Work instruction: Take the lines below between the one holding "exact ⟨i, by" and the one holding "simp only [answered_lane, answered_drive, drives]", inclusive, and copy them exactly. Add nothing.

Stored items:
((

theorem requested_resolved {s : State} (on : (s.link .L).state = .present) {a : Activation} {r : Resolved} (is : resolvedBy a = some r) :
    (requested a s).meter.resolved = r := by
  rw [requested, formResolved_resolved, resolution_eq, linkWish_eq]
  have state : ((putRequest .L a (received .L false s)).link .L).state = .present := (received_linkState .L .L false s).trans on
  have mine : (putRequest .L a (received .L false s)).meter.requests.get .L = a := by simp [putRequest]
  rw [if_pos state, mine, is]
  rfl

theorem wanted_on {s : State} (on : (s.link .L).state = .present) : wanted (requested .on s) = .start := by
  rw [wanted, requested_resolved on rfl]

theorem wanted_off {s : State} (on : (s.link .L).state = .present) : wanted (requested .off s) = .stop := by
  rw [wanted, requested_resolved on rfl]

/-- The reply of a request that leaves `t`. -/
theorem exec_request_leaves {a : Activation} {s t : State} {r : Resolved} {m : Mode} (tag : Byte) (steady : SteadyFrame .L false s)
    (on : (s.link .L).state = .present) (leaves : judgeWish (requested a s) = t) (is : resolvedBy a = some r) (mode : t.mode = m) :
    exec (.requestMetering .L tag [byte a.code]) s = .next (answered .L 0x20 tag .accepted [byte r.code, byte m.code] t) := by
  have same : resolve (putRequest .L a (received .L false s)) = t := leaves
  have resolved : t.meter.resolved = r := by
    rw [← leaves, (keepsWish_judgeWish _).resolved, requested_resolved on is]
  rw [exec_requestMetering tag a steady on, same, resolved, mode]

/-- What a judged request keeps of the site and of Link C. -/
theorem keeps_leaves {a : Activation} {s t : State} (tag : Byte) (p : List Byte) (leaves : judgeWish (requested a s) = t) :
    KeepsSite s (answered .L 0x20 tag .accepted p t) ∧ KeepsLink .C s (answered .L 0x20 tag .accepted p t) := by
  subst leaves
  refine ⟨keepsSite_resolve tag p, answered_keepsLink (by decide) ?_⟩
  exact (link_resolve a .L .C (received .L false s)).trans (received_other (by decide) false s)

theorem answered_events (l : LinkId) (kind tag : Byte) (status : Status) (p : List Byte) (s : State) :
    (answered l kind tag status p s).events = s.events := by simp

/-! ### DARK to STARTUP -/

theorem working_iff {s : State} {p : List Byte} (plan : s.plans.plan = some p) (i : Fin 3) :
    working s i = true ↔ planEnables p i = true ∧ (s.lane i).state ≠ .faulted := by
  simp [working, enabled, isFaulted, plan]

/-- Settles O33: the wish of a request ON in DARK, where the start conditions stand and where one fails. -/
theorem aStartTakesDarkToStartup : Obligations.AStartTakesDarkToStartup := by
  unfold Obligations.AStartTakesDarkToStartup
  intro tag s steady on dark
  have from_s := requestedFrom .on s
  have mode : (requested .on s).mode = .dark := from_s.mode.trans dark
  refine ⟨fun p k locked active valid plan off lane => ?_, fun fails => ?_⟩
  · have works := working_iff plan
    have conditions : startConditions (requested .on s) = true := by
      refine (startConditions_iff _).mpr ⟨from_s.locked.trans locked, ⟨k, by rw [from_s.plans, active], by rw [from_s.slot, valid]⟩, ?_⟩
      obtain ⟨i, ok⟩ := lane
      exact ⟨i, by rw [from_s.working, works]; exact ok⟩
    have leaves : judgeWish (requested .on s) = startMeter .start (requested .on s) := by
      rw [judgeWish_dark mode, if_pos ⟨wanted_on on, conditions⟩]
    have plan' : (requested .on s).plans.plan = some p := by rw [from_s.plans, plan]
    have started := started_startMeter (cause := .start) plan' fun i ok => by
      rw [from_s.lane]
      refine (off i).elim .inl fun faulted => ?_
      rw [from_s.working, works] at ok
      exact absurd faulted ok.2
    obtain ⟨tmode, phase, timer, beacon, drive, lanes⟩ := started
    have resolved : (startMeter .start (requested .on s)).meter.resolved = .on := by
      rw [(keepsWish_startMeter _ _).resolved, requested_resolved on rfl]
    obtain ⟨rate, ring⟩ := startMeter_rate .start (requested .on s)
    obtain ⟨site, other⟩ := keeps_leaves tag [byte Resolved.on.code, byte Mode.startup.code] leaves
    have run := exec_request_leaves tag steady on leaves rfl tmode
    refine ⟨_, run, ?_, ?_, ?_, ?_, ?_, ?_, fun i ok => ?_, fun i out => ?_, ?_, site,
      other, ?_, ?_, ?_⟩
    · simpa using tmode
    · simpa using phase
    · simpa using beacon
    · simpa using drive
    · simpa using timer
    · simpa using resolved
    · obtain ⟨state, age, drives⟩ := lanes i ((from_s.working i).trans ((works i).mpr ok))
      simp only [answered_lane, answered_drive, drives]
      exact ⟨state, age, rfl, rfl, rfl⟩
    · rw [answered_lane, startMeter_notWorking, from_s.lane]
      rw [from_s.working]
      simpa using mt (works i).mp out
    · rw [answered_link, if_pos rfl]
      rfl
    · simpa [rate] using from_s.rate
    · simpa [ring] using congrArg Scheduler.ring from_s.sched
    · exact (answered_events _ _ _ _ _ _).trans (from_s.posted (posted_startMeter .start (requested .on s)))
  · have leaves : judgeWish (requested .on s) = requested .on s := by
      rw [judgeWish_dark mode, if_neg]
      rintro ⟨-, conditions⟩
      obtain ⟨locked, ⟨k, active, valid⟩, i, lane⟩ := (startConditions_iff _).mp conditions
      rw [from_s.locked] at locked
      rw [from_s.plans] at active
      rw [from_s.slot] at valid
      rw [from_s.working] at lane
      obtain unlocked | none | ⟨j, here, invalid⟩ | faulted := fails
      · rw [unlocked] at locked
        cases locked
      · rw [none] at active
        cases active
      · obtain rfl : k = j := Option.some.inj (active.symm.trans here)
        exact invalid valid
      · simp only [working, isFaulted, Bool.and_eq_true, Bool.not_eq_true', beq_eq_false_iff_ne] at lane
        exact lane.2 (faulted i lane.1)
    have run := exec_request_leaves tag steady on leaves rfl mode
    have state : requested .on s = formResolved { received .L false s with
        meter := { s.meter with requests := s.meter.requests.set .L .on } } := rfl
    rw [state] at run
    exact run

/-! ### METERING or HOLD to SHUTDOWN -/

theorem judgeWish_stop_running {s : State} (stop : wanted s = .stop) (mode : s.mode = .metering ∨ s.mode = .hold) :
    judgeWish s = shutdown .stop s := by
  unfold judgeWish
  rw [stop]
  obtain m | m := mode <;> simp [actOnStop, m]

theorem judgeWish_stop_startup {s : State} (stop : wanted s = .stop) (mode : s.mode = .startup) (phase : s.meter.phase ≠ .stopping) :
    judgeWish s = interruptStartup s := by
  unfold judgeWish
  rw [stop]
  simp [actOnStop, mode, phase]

))
((

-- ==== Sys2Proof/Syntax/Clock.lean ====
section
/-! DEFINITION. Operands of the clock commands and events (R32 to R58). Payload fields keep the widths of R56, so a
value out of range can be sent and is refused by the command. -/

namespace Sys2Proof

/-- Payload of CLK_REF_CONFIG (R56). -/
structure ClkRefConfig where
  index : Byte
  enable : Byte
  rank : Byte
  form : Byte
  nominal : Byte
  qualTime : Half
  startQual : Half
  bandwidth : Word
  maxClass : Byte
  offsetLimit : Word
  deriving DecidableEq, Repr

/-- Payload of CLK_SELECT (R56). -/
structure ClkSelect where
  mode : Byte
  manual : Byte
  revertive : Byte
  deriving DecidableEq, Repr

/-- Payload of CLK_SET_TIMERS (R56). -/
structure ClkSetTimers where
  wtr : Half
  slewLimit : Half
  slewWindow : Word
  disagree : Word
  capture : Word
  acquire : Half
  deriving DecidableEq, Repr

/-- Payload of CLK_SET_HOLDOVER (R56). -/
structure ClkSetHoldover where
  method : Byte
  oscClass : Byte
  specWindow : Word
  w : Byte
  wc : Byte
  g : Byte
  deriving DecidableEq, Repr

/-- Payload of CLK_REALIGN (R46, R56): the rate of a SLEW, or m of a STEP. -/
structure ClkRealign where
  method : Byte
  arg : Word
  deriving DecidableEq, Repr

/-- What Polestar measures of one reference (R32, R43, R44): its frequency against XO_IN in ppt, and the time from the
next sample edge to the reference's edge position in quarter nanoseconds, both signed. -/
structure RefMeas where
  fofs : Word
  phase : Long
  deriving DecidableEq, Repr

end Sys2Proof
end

))
((

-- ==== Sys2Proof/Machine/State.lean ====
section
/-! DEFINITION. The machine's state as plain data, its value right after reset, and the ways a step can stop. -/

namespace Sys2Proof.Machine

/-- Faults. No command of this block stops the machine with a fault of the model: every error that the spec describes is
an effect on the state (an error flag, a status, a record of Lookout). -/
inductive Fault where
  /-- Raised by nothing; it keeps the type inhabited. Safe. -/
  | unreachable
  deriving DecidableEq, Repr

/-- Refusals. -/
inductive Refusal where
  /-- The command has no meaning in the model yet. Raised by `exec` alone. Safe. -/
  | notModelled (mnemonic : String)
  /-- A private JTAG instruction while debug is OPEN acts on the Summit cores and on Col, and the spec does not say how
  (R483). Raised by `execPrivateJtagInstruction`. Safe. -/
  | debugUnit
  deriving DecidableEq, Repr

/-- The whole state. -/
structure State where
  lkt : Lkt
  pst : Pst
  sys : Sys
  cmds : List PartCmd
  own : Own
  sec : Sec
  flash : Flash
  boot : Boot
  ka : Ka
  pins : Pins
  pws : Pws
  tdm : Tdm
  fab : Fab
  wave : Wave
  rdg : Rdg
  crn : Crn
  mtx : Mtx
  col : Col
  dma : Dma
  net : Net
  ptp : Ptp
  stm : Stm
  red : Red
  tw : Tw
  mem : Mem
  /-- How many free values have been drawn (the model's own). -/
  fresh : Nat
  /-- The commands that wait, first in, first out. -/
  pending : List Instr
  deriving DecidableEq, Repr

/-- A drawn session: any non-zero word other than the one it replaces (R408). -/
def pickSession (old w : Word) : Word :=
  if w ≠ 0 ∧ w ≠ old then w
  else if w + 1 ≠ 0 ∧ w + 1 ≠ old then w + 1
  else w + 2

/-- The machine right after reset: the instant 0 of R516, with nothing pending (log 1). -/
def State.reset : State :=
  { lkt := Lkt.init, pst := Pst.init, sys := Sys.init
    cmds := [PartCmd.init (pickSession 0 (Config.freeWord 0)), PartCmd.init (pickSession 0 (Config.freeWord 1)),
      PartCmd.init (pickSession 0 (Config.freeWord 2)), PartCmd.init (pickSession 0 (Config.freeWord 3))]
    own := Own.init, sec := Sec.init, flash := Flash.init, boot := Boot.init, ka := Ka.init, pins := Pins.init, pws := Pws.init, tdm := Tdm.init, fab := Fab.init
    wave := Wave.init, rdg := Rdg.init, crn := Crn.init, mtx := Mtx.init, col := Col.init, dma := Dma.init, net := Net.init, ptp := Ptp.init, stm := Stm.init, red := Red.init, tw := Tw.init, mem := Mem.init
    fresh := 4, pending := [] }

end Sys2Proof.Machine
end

))

Response box:
      exact ⟨i, by rw [from_s.working, works]; exact ok⟩
    have leaves : judgeWish (requested .on s) = startMeter .start (requested .on s) := by
      rw [judgeWish_dark mode, if_pos ⟨wanted_on on, conditions⟩]
    have plan' : (requested .on s).plans.plan = some p := by rw [from_s.plans, plan]
    have started := started_startMeter (cause := .start) plan' fun i ok => by
      rw [from_s.lane]
      refine (off i).elim .inl fun faulted => ?_
      rw [from_s.working, works] at ok
      exact absurd faulted ok.2
    obtain ⟨tmode, phase, timer, beacon, drive, lanes⟩ := started
    have resolved : (startMeter .start (requested .on s)).meter.resolved = .on := by
      rw [(keepsWish_startMeter _ _).resolved, requested_resolved on rfl]
    obtain ⟨rate, ring⟩ := startMeter_rate .start (requested .on s)
    obtain ⟨site, other⟩ := keeps_leaves tag [byte Resolved.on.code, byte Mode.startup.code] leaves
    have run := exec_request_leaves tag steady on leaves rfl tmode
    refine ⟨_, run, ?_, ?_, ?_, ?_, ?_, ?_, fun i ok => ?_, fun i out => ?_, ?_, site,
      other, ?_, ?_, ?_⟩
    · simpa using tmode
    · simpa using phase
    · simpa using beacon
    · simpa using drive
    · simpa using timer
    · simpa using resolved
    · obtain ⟨state, age, drives⟩ := lanes i ((from_s.working i).trans ((works i).mpr ok))
      simp only [answered_lane, answered_drive, drives]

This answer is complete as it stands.